Time measured by rotation of Earth is not uniform when compared with time kept by atomic clocks. It was not always so, and atomic clocks underwent changes before giving us accurate time. The first atomic clock, built at the U.S. National Bureau of Standards in 1949, was a maser with attached equipment. It was followed by advanced atomic clocks that provide high accuracy by allowing for microwave interrogation of atoms isolated from each other and from any exterior disturbance.
Atomic clocks are used as time standards for counting the passing seconds. In 1884, the Greenwich Mean Time or GMT was established as first global time scale and UTC, its atomic equivalent, was established as the official time for the world in January, 1972. The International Bureau of Weights and Measures, or BIPM, is the official keeper of atomic time for the world.
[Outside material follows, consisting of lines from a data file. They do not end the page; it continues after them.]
/-! ## Frame events -/

/-- PREAMBLE (41_rx_frame_fsm.md R305). -/
def Obligations.PreambleEvent : Prop :=
  GuardedEvt (.evtPreamble 2 0) ∧
  ∀ s : State, s.ready →
    (s.inflight.rx = false → exec (.evtPreamble 2 0) s = .next (s.count .unexpectedEvent)) ∧
    (s.inflight.rx = true → s.rxState.midDecode = false →
      exec (.evtPreamble 2 0) s = .next { s with
        pf := PartialFrame.empty, frameHandle := 2, curEntry := s.rdIdx, rxState := .started }) ∧
    (s.inflight.rx = true → s.rxState.midDecode = true →
      let u := (s.discard .aborted).count .unexpectedEvent
      exec (.evtPreamble 2 0) s = .next { u with
        pf := PartialFrame.empty, frameHandle := 2, curEntry := u.rdIdx, rxState := .started })

/-- FRAME_OK (R345): in IDLE, in HALTED, and mid-decode the due stages, the dispatch, then IDLE. -/
def Obligations.FrameOkEvent : Prop :=
  GuardedEvt (.evtFrameOk 2 0) ∧
  ∀ s : State, s.ready →
    (s.rxState = .idle → exec (.evtFrameOk 2 0) s = .next
      (if (s.entry s.rdIdx).status = .full then (s.count .unexpectedEvent).flushEntry s.rdIdx
        else s.count .unexpectedEvent)) ∧
    (s.rxState = .halted → exec (.evtFrameOk 2 0) s = .next { s with rxState := .idle }) ∧
    (s.rxState.midDecode = true →
      let u := s.runDueStages
      let v := if u.rxState = .trailer then u.trailerAndDispatch else u
      exec (.evtFrameOk 2 0) s = .next (if v.rxState = .halted then { v with rxState := .idle } else v))

/-- BAD_CRC (R360) and BUF_FULL (R361). -/
def Obligations.AbnormalFrameEnds : Prop :=
  GuardedEvt (.evtBadCrc 2 0) ∧ GuardedEvt (.evtBufFull 2 0) ∧
  ∀ s : State, s.ready →
    (s.rxState = .idle → exec (.evtBadCrc 2 0) s = .next
      (if (s.entry s.rdIdx).status = .full then (s.count .unexpectedEvent).flushEntry s.rdIdx
        else s.count .unexpectedEvent)) ∧
    (s.rxState = .idle → exec (.evtBufFull 2 0) s = .next (s.count .bufferFull)) ∧
    (s.rxState = .halted → exec (.evtBadCrc 2 0) s = .next { s with rxState := .idle }) ∧
    (s.rxState = .halted → exec (.evtBufFull 2 0) s = .next { s with rxState := .idle }) ∧
    (s.rxState.midDecode = true →
      exec (.evtBadCrc 2 0) s = .next { s.discard .crcBad with rxState := .idle }) ∧
    (s.rxState.midDecode = true →
      exec (.evtBufFull 2 0) s = .next { s.discard .bufferFull with rxState := .idle })

/-! ## The receive machine -/

/-- discard (R303) with cancelAck (R304), flushEntry (R302), and the saturating counters (10_state.md R55). -/
def Obligations.DiscardAndFlush : Prop :=
  ∀ (s : State) (r : DiagReason) (k : BitVec 4),
    s.count r = { s with
      diag := s.diag.set r.index.val
        (if s.diag.get r.index = 0xFFFF then 0xFFFF
          else BitVec.ofNat 16 ((s.diag.get r.index).toNat + 1)) r.index.isLt } ∧
    s.flushEntry k = { s with
      ring := s.ring.set k.toNat ⟨.pending, 0⟩
      rdIdx := if s.rdIdx = k then BitVec.ofNat 4 ((k.toNat + 1) % s.cfg.ringN) else s.rdIdx
      out := s.out ++ [.flushEntry k] } ∧
    s.cancelAck = { s with
      out := s.out ++ (if s.pf.ackArmed = true ∧ s.ackQueued = true then [.abort .ack] else [])
      ackQueued := if s.pf.ackArmed = true then false else s.ackQueued
      pf := { s.pf with ackArmed := false } } ∧
    s.discard r = { ({ s.cancelAck with
      pf := { s.cancelAck.pf with valid := false } }.flushEntry s.curEntry).count r with rxState := .halted }

/-- HDR step (R306), with the header quantities (R307), the checks in order (R308) and the truncated entries
(R365). -/
def Obligations.HeaderStep : Prop :=
  ∀ s : State,
    let k := s.curEntry
    let n := s.rxCount k
    let b0 := s.ringByte k 0
    let phrLen := b0.toNat % 8 * 256 + (s.ringByte k 1).toNat
    let fcsLen := if b0.getLsbD 4 then 2 else 4
    let raw : Half := s.ringByte k 3 ++ s.ringByte k 2
    let fcf := if s.cfg.frameVersion.toNat < 2 then raw &&& 0xFCFF else raw
    let seqLen := if fcf.getLsbD 8 then 0 else 1
    let addrLen := addrFieldLen s.cfg.frameVersion fcf
    (s.rxState = .started →
      (s.enabled .parser = true ↔
        s.init = true ∧ s.fatal = false ∧ ((s.entry k).status = .full ∨ (4 ≤ n ∧ 4 + seqLen ≤ n))) ∧
      s.agentStep .parser = s.hdrStep) ∧
    s.hdrStep =
      if n < 2 then s.discard .length
      else if b0.getLsbD 7 = true then s.discard .modeSwitch
      else if n < 4 then s.discard .length
      else if n < 4 + seqLen then s.discard .length
      else if s.cfg.maxFrameSize < phrLen ∨ phrLen < fcsLen ∨ phrLen - fcsLen < 2 + seqLen then
        s.discard .length
      else if fcf.extractLsb' 12 2 ≠ s.cfg.frameVersion then s.discard .version
      else if fcf.extractLsb' 10 2 = (1 : BitVec 2) ∨ fcf.extractLsb' 14 2 = (1 : BitVec 2) then
        s.discard .addrMode
      else if fcf.getLsbD 3 = true ∧ s.cfg.securityEnabled = false then s.discard .secUnsupported
      else if phrLen - fcsLen < 2 + seqLen + addrLen then s.discard .length
      else if s.drawAllocOk.1 = true then
        { s with
          draws := s.drawAllocOk.2.draws
          pf := { s.pf with
            valid := true
            phrLen := BitVec.ofNat 11 phrLen
            fcsLen := BitVec.ofNat 3 fcsLen
            mpduLen := BitVec.ofNat 11 (phrLen - fcsLen)
            fcf := fcf
            seqPresent := !fcf.getLsbD 8
            seq := if fcf.getLsbD 8 then 0 else s.ringByte k 4
            dstMode := fcf.extractLsb' 10 2
            srcMode := fcf.extractLsb' 14 2
            dstPanPresent := (panPresence s.cfg.frameVersion fcf).1
            srcPanPresent := (panPresence s.cfg.frameVersion fcf).2
            addrLen := BitVec.ofNat 5 addrLen
            mhrBase := BitVec.ofNat 11 (2 + seqLen + addrLen)
            buf := List.replicate (phrLen - fcsLen) 0 }
          rxState := .addr }
      else { s with draws := s.drawAllocOk.2.draws }.discard .allocFail

/-- The reference table of address-field lengths (R310) and the PAN ID presence tables behind it (R311, R312):
destination mode, source mode, PAN ID compression, then presence (destination, source) and length for frame
version 2, then the same for versions 0 and 1. -/
def Obligations.AddressFieldTable : Prop :=
  ∀ row ∈ (
    [ (0, 0, false, (false, false, 0), (false, false, 0)), (0, 0, true, (true, false, 2), (false, false, 0)),
      (2, 0, false, (true, false, 4), (true, false, 4)), (2, 0, true, (false, false, 2), (true, false, 4)),
      (3, 0, false, (true, false, 10), (true, false, 10)), (3, 0, true, (false, false, 8), (true, false, 10)),
      (0, 2, false, (false, true, 4), (false, true, 4)), (0, 2, true, (false, false, 2), (false, true, 4)),
      (0, 3, false, (false, true, 10), (false, true, 10)) ] ++
    [ (0, 3, true, (false, false, 8), (false, true, 10)),
      (2, 2, false, (true, true, 8), (true, true, 8)), (2, 2, true, (true, false, 6), (true, false, 6)),
      (2, 3, false, (true, true, 14), (true, true, 14)), (2, 3, true, (true, false, 12), (true, false, 12)),
      (3, 2, false, (true, true, 14), (true, true, 14)), (3, 2, true, (true, false, 12), (true, false, 12)),
      (3, 3, false, (true, false, 18), (true, true, 20)),
      (3, 3, true, (false, false, 16), (true, false, 18)) ] :
      List (BitVec 2 × BitVec 2 × Bool × (Bool × Bool × Nat) × (Bool × Bool × Nat))),
    ∀ f : Half, f.extractLsb' 10 2 = row.1 → f.extractLsb' 14 2 = row.2.1 → f.getLsbD 6 = row.2.2.1 →
      (panPresence 2 f, addrFieldLen 2 f) =
        ((row.2.2.2.1.1, row.2.2.2.1.2.1), row.2.2.2.1.2.2) ∧
      ∀ v : BitVec 2, v.toNat < 2 →
        (panPresence v f, addrFieldLen v f) =
          ((row.2.2.2.2.1, row.2.2.2.2.2.1), row.2.2.2.2.2.2)

/-- ADDR step (R313). A frame in ADDR has its buffer sized for its header and its PAN IDs 0 (the invariant
FrameInv), so the header bytes replace the first mhrBase bytes of the buffer, and a PAN ID the frame does not
carry is 0. -/
def Obligations.AddressStep : Prop :=
  ∀ s : State, s.FrameInv → s.rxState = .addr →
    let k := s.curEntry
    let base := s.pf.mhrBase.toNat
    let width := fun m : BitVec 2 => if m = 2 then 2 else if m = 3 then 8 else 0
    let o1 := 4 + if s.pf.seqPresent = true then 1 else 0
    let o2 := o1 + if s.pf.dstPanPresent = true then 2 else 0
    let o3 := o2 + width s.pf.dstMode
    let o4 := o3 + if s.pf.srcPanPresent = true then 2 else 0
    let u : State := { s with pf := { s.pf with
      dstPan := if s.pf.dstPanPresent = true then s.ringByte k (o1 + 1) ++ s.ringByte k o1 else 0
      dstAddr := BitVec.ofNat 64 (leNat (s.ringBytes k o2 (width s.pf.dstMode)))
      srcPan := if s.pf.srcPanPresent = true then s.ringByte k (o3 + 1) ++ s.ringByte k o3 else 0
      srcAddr := BitVec.ofNat 64 (leNat (s.ringBytes k o4 (width s.pf.srcMode)))
      buf := s.ringBytes k 2 base ++ s.pf.buf.drop base } }
    (s.enabled .parser = true ↔
      s.init = true ∧ s.fatal = false ∧ ((s.entry k).status = .full ∨ 2 + base ≤ s.rxCount k)) ∧
    s.agentStep .parser = s.addrStep ∧
    (s.rxCount k < 2 + base → s.addrStep = s.discard .length) ∧
    (2 + base ≤ s.rxCount k → u.filterPass = false → s.addrStep = u.discard .filter) ∧
    (2 + base ≤ s.rxCount k → u.filterPass = true →
      let v := if u.ackNeeded = true then u.submitImmAck else u
      s.addrStep = { v with
        pf := { v.pf with mhrLen := s.pf.mhrBase }
        rxState := if s.pf.fcf.getLsbD 3 then .secHdr else .payload })

/-- The frame filter (R314) and the acknowledgment predicates (R320). A destination mode 1 never reaches the
filter (R308 check 4). -/
def Obligations.FilterAndAckPredicates : Prop :=
  ∀ s : State,
    let t := (s.pf.fcf.extractLsb' 0 3 : BitVec 3)
    (s.pf.dstMode ≠ 1 →
      (s.filterPass = true ↔
        s.fPromisc = true ∨
          (s.fAllow.getLsbD t.toNat = true ∧
            ¬(s.pf.dstPanPresent = true ∧ s.pf.dstPan ≠ s.fPan ∧ s.pf.dstPan ≠ 0xFFFF) ∧
            ¬(s.pf.dstMode = 2 ∧ s.pf.dstAddr ≠ s.fShort.setWidth 64 ∧ s.pf.dstAddr ≠ 0xFFFF) ∧
            ¬(s.pf.dstMode = 3 ∧ s.pf.dstAddr ≠ s.fExt) ∧
            ¬(s.pf.dstMode = 0 ∧ t ≠ 0 ∧ t ≠ 2 ∧
              ¬(s.panCoord = true ∧ (s.pf.srcPanPresent = false ∨ s.pf.srcPan = s.fPan)))))) ∧
    (s.enhAckRequired = true ↔
      s.fEnhAck = true ∧ s.pf.fcf.getLsbD 5 = true ∧ s.fPromisc = false ∧ (t = 1 ∨ t = 3)) ∧
    (s.ackNeeded = true ↔
      s.pf.fcf.getLsbD 5 = true ∧ s.pf.seqPresent = true ∧ s.fPromisc = false ∧ t ≠ 2 ∧
        ¬s.enhAckRequired = true)

/-- submitImmAck (R321) with ackAccepted (R322) and the bytes of the immediate ACK (30_encoding.md R203), and
submitEnhAck (R353). -/
def Obligations.AckSubmissions : Prop :=
  ∀ s : State,
    let fp := s.fAckFP.toNat
    let seq := s.pf.seq.toNat
    let ackDesc := fun (start p0 p1 : Word) => (⟨.idle, .absTime, start, none, .never, p0, p1⟩ : Desc)
    (s.inflight.ack = true → s.submitImmAck = s.count .ackRejected ∧ s.submitEnhAck = s.count .ackRejected) ∧
    (s.inflight.ack = false →
      let d := s.drawAckStart
      let u : State := { s with
        draws := d.2.drawAccept.2.draws
        desc := { s.desc with
          ack := ackDesc d.1 (BitVec.ofNat 32 (seq + 256 * fp))
            (BitVec.ofNat 32 (2 + 16 * fp + 256 * (16 * s.cfg.frameVersion.toNat) + 65536 * seq)) }
        out := s.out ++ [.submit .ack .ack 0x70 (some d.1)] }
      s.submitImmAck =
        if d.2.drawAccept.1 = true then
          { u with
            out := u.out ++ s.holdVote
            inflight := { s.inflight with ack := true }
            cntTotal := s.cntTotal + 1
            ackQueued := true
            pf := { s.pf with ackArmed := true } }
        else u.count .ackRejected) ∧
    (s.inflight.ack = false →
      let e := s.drawEnhAckIEs
      let d := e.2.drawAckStart
      let u : State := { s with
        draws := d.2.drawAccept.2.draws
        desc := { s.desc with
          ack := ackDesc d.1 (BitVec.ofNat 32 (seq + 256 * fp + 512)) (BitVec.ofNat 32 e.1.length) }
        out := s.out ++ [.submit .ack .ack 0x70 (some d.1)] }
      s.submitEnhAck =
        if d.2.drawAccept.1 = true then
          { u with
            out := u.out ++ s.holdVote
            inflight := { s.inflight with ack := true }
            cntTotal := s.cntTotal + 1
            ackQueued := true
            pf := { s.pf with enhAckSubmitted := true } }
        else u.count .ackRejected)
In the U.S., the National Institute of Standards and Technology’s NIST-F1 is an example of accuracy with neither gaining nor loosing a second. Atomic clock time is important for global positioning of satellites, various missiles, rocket programs, aviation programs, navy, power distribution, mobile and landline telephone systems, the Internet, GPS, and digital television. The movement of the earth causes random fluctuations in length of days and years, and the atomic clock has been able to manage the anomalies of time differences. A recent example is the leap second added due to slowing of the earth’s rotation on December 31, 2005.
The unique measurement capability and success of atomic clocks is such that time and frequency have far higher accuracy than any other physical quantity. NASA uses atomic clocks to provide reliable and consistent navigation for interplanetary space travel, where fractional disparities in clock tick rates can dramatically affect the navigation of spacecraft. Similarly, computers are coordinated with atomic clock time and sitting anywhere in the U.S., we can have access to precise minutes and seconds.